2.2 Testing on the DEKOIS2.0 dataset

The DEKOIS2.0 dataset (Bauer et al., 2013) was used to benchmark FRAGSITE2 as an independent testing dataset from the training DUD-E set. DEKOIS2.0 is based on BindDB bioactivity data (Livyatan et al., 2015) and provides 81 structurally diverse benchmark sets for a wide variety of different target classes. It has a decoy/active ratio of 30; meaning the maximal possible EF1% is 30, which is smaller than 60 found for the DUD-E set. To compare to other previous methods, we again use an 80% sequence identity cutoff between testing the DEKOIS2.0 targets and the training DUD-E targets. Table 4 summarizes the performance of FRAGSITE2 on the DEKOIS2.0 set in comparison to FINDSITEcomb2.0 and FRAGSITE, and the combined approach, FRAGSITEcomb. Figure 2 shows the dependence of EF1% on the TC cutoff on the DEKOIS2.0 set. Both Table 4 and Figure 2 show a similar trend in results as was seen for the DUD-E set. With no TC cutoff to template ligands, FRAGSITE2 has a close EF1% (15.87) to that of FRAGSITE (17.72), and the numbers of targets with an EF1% > 1 are also close (70 vs. 72). The combined approach, FRAGSITEcomb, has a slightly better EF1% (18.30) compared with all three individual methods and has a larger number of targets, 75, with an EF1% > 1. With a TC cutoff = 0.7, both FRAGSITE2's EF1% and the number of targets with EF1% > 1 are significantly better than those of FRAGSITE's (23.63 vs. 11.66, 57 vs. 41, respectively).
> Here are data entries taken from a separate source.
/-! ### rclkRise -/

@[simp] theorem rclkRise_state : s.rclkRise.state = s.state := rfl
@[simp] theorem rclkRise_idx : s.rclkRise.idx = s.idx := rfl
@[simp] theorem rclkRise_timer : s.rclkRise.timer = s.timer := rfl
@[simp] theorem rclkRise_op : s.rclkRise.op = s.op := rfl
@[simp] theorem rclkRise_addr : s.rclkRise.addr = s.addr := rfl
@[simp] theorem rclkRise_oe : s.rclkRise.oe = s.oe := rfl
@[simp] theorem rclkRise_data : s.rclkRise.data = s.data := rfl
@[simp] theorem rclkRise_frame : s.rclkRise.frame = s.frame := rfl
@[simp] theorem rclkRise_rdata : s.rclkRise.rdata = s.rdata := rfl
@[simp] theorem rclkRise_rdataValid : s.rclkRise.rdataValid = s.rdataValid := rfl
@[simp] theorem rclkRise_faultCode : s.rclkRise.faultCode = s.faultCode := rfl
@[simp] theorem rclkRise_sr : s.rclkRise.sr = s.sr := rfl
@[simp] theorem rclkRise_out : s.rclkRise.out = s.sr := rfl
@[simp] theorem rclkRise_ddir : s.rclkRise.ddir = s.ddir := rfl
@[simp] theorem rclkRise_dout : s.rclkRise.dout = s.dout := rfl
@[simp] theorem rclkRise_acc : s.rclkRise.acc = s.acc := rfl
@[simp] theorem rclkRise_ser : s.rclkRise.ser = s.ser := rfl
@[simp] theorem rclkRise_srclk : s.rclkRise.srclk = s.srclk := rfl
@[simp] theorem rclkRise_rclk : s.rclkRise.rclk = true := rfl
@[simp] theorem rclkRise_weN : s.rclkRise.weN = s.weN := rfl
@[simp] theorem rclkRise_mem : s.rclkRise.mem = s.mem := rfl
@[simp] theorem rclkRise_pending : s.rclkRise.pending = s.pending := rfl
@[simp] theorem rclkRise_deviceStuck : s.rclkRise.deviceStuck = s.deviceStuck := rfl
@[simp] theorem rclkRise_trace : s.rclkRise.trace = s.trace := rfl
@[simp] theorem rclkRise_inputs : s.rclkRise.inputs = s.inputs := rfl
@[simp] theorem rclkRise_ticks : s.rclkRise.ticks = s.ticks := rfl
@[simp] theorem rclkRise_cfg : s.rclkRise.cfg = s.cfg := rfl

/-! ### rclkFall -/

@[simp] theorem rclkFall_state : s.rclkFall.state = s.state := rfl
@[simp] theorem rclkFall_idx : s.rclkFall.idx = s.idx := rfl
@[simp] theorem rclkFall_timer : s.rclkFall.timer = s.timer := rfl
@[simp] theorem rclkFall_op : s.rclkFall.op = s.op := rfl
@[simp] theorem rclkFall_addr : s.rclkFall.addr = s.addr := rfl
@[simp] theorem rclkFall_oe : s.rclkFall.oe = s.oe := rfl
@[simp] theorem rclkFall_data : s.rclkFall.data = s.data := rfl
@[simp] theorem rclkFall_frame : s.rclkFall.frame = s.frame := rfl
@[simp] theorem rclkFall_rdata : s.rclkFall.rdata = s.rdata := rfl
@[simp] theorem rclkFall_rdataValid : s.rclkFall.rdataValid = s.rdataValid := rfl
@[simp] theorem rclkFall_faultCode : s.rclkFall.faultCode = s.faultCode := rfl
@[simp] theorem rclkFall_sr : s.rclkFall.sr = s.sr := rfl
@[simp] theorem rclkFall_out : s.rclkFall.out = s.out := rfl
@[simp] theorem rclkFall_ddir : s.rclkFall.ddir = s.ddir := rfl
@[simp] theorem rclkFall_dout : s.rclkFall.dout = s.dout := rfl
@[simp] theorem rclkFall_acc : s.rclkFall.acc = s.acc := rfl
@[simp] theorem rclkFall_ser : s.rclkFall.ser = s.ser := rfl
@[simp] theorem rclkFall_srclk : s.rclkFall.srclk = s.srclk := rfl
@[simp] theorem rclkFall_rclk : s.rclkFall.rclk = false := rfl
@[simp] theorem rclkFall_weN : s.rclkFall.weN = s.weN := rfl
@[simp] theorem rclkFall_mem : s.rclkFall.mem = s.mem := rfl
@[simp] theorem rclkFall_pending : s.rclkFall.pending = s.pending := rfl
@[simp] theorem rclkFall_deviceStuck : s.rclkFall.deviceStuck = s.deviceStuck := rfl
@[simp] theorem rclkFall_trace : s.rclkFall.trace = s.trace := rfl
@[simp] theorem rclkFall_inputs : s.rclkFall.inputs = s.inputs := rfl
@[simp] theorem rclkFall_ticks : s.rclkFall.ticks = s.ticks := rfl
@[simp] theorem rclkFall_cfg : s.rclkFall.cfg = s.cfg := rfl

/-! ### captureFields -/

@[simp] theorem captureFields_state (o : BitVec 2) (a : Half) (e : Bool) (v : Byte) : (captureFields o a e v s).state = s.state := rfl
@[simp] theorem captureFields_idx (o : BitVec 2) (a : Half) (e : Bool) (v : Byte) : (captureFields o a e v s).idx = s.idx := rfl
@[simp] theorem captureFields_timer (o : BitVec 2) (a : Half) (e : Bool) (v : Byte) : (captureFields o a e v s).timer = s.timer := rfl
@[simp] theorem captureFields_op (o : BitVec 2) (a : Half) (e : Bool) (v : Byte) : (captureFields o a e v s).op = o := rfl
@[simp] theorem captureFields_addr (o : BitVec 2) (a : Half) (e : Bool) (v : Byte) : (captureFields o a e v s).addr = a := rfl
@[simp] theorem captureFields_oe (o : BitVec 2) (a : Half) (e : Bool) (v : Byte) : (captureFields o a e v s).oe = e := rfl
@[simp] theorem captureFields_data (o : BitVec 2) (a : Half) (e : Bool) (v : Byte) : (captureFields o a e v s).data = v := rfl
@[simp] theorem captureFields_frame (o : BitVec 2) (a : Half) (e : Bool) (v : Byte) : (captureFields o a e v s).frame = s.frame := rfl
@[simp] theorem captureFields_rdata (o : BitVec 2) (a : Half) (e : Bool) (v : Byte) : (captureFields o a e v s).rdata = s.rdata := rfl
@[simp] theorem captureFields_rdataValid (o : BitVec 2) (a : Half) (e : Bool) (v : Byte) : (captureFields o a e v s).rdataValid = s.rdataValid := rfl
@[simp] theorem captureFields_faultCode (o : BitVec 2) (a : Half) (e : Bool) (v : Byte) : (captureFields o a e v s).faultCode = s.faultCode := rfl
@[simp] theorem captureFields_sr (o : BitVec 2) (a : Half) (e : Bool) (v : Byte) : (captureFields o a e v s).sr = s.sr := rfl
@[simp] theorem captureFields_out (o : BitVec 2) (a : Half) (e : Bool) (v : Byte) : (captureFields o a e v s).out = s.out := rfl
@[simp] theorem captureFields_ddir (o : BitVec 2) (a : Half) (e : Bool) (v : Byte) : (captureFields o a e v s).ddir = s.ddir := rfl
@[simp] theorem captureFields_dout (o : BitVec 2) (a : Half) (e : Bool) (v : Byte) : (captureFields o a e v s).dout = s.dout := rfl
@[simp] theorem captureFields_acc (o : BitVec 2) (a : Half) (e : Bool) (v : Byte) : (captureFields o a e v s).acc = s.acc := rfl
@[simp] theorem captureFields_ser (o : BitVec 2) (a : Half) (e : Bool) (v : Byte) : (captureFields o a e v s).ser = s.ser := rfl
@[simp] theorem captureFields_srclk (o : BitVec 2) (a : Half) (e : Bool) (v : Byte) : (captureFields o a e v s).srclk = s.srclk := rfl
@[simp] theorem captureFields_rclk (o : BitVec 2) (a : Half) (e : Bool) (v : Byte) : (captureFields o a e v s).rclk = s.rclk := rfl
@[simp] theorem captureFields_weN (o : BitVec 2) (a : Half) (e : Bool) (v : Byte) : (captureFields o a e v s).weN = s.weN := rfl
@[simp] theorem captureFields_mem (o : BitVec 2) (a : Half) (e : Bool) (v : Byte) : (captureFields o a e v s).mem = s.mem := rfl
@[simp] theorem captureFields_pending (o : BitVec 2) (a : Half) (e : Bool) (v : Byte) : (captureFields o a e v s).pending = s.pending := rfl
@[simp] theorem captureFields_deviceStuck (o : BitVec 2) (a : Half) (e : Bool) (v : Byte) : (captureFields o a e v s).deviceStuck = s.deviceStuck := rfl
@[simp] theorem captureFields_trace (o : BitVec 2) (a : Half) (e : Bool) (v : Byte) : (captureFields o a e v s).trace = s.trace := rfl
@[simp] theorem captureFields_inputs (o : BitVec 2) (a : Half) (e : Bool) (v : Byte) : (captureFields o a e v s).inputs = s.inputs := rfl
@[simp] theorem captureFields_ticks (o : BitVec 2) (a : Half) (e : Bool) (v : Byte) : (captureFields o a e v s).ticks = s.ticks := rfl
@[simp] theorem captureFields_cfg (o : BitVec 2) (a : Half) (e : Bool) (v : Byte) : (captureFields o a e v s).cfg = s.cfg := rfl

end Sys2Proof.Machine
end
TABLE 4. Mean enrichment factor EF1% of methods on the 81 target DEKOIS2.0 set.
FINDSITEcomb2.0 FRAGSITE FRAGSITE2 FRAGSITEcomb
TC cutoff to template ligands EF1% No. of EF1% > 1 EF1% No. of EF1% > 1 EF1% No. of EF1% > 1 EF1% No. of EF1% > 1
None 16.67 66 17.72 72 15.87 70 18.30 75
0.9 13.49 58 19.17 70 18.58 67 19.95 70
0.8 7.02 42 15.02 58 19.67 66 18.95 63
0.7 3.13 13 11.66 41 23.63 57 21.97 54
0.6 0.52 3 10.02 17 18.55 30 15.74 28
  • Note: Bold numbers are the best performing results.
  • Abbreviations: EF1%, 1% enrichment factor; TC, Tanimoto coefficient.
Details are in the caption following the image
Dependence of enrichment factor at the top 1% of screened molecules EF1% on the Tanimoto coefficient (TC) cutoffs to template ligands for the DEKOIS2.0 set.

We note that as the TC cutoff becomes smaller, FRAGSITE2's mean EF1% increases. This is due to combination of three effects: (a) a possible performance change for ligands more dissimilar to template ligands, which is small for FRAGSITE2 because it does not sense this information, but it could carry on information from the training set that ligands dissimilar to template ligands might be undertrained. This could be the reason that the number of targets having EF1% > 1 decreases; (b) increase in the value of EF1% when a smaller subset of actives are evaluated (the decoy/active ratio increase results in a larger upper bound); (c) for a TC cutoff ≤0.7, some targets have no actives, thus, are not included in evaluation. The mean numbers of active clusters within the top 1% ranked list are given in Table 5. FRAGSITE2 has the best performance when the TC cutoffs to template ligands are ≤0.8, whereas the combined approach is best for a TC = 0.9 cutoff and no cutoff. Overall, FRAGSITE2's performance is better than FRAGSITE and FINDSITEcomb2.0 in terms of the diversity of top-ranked actives.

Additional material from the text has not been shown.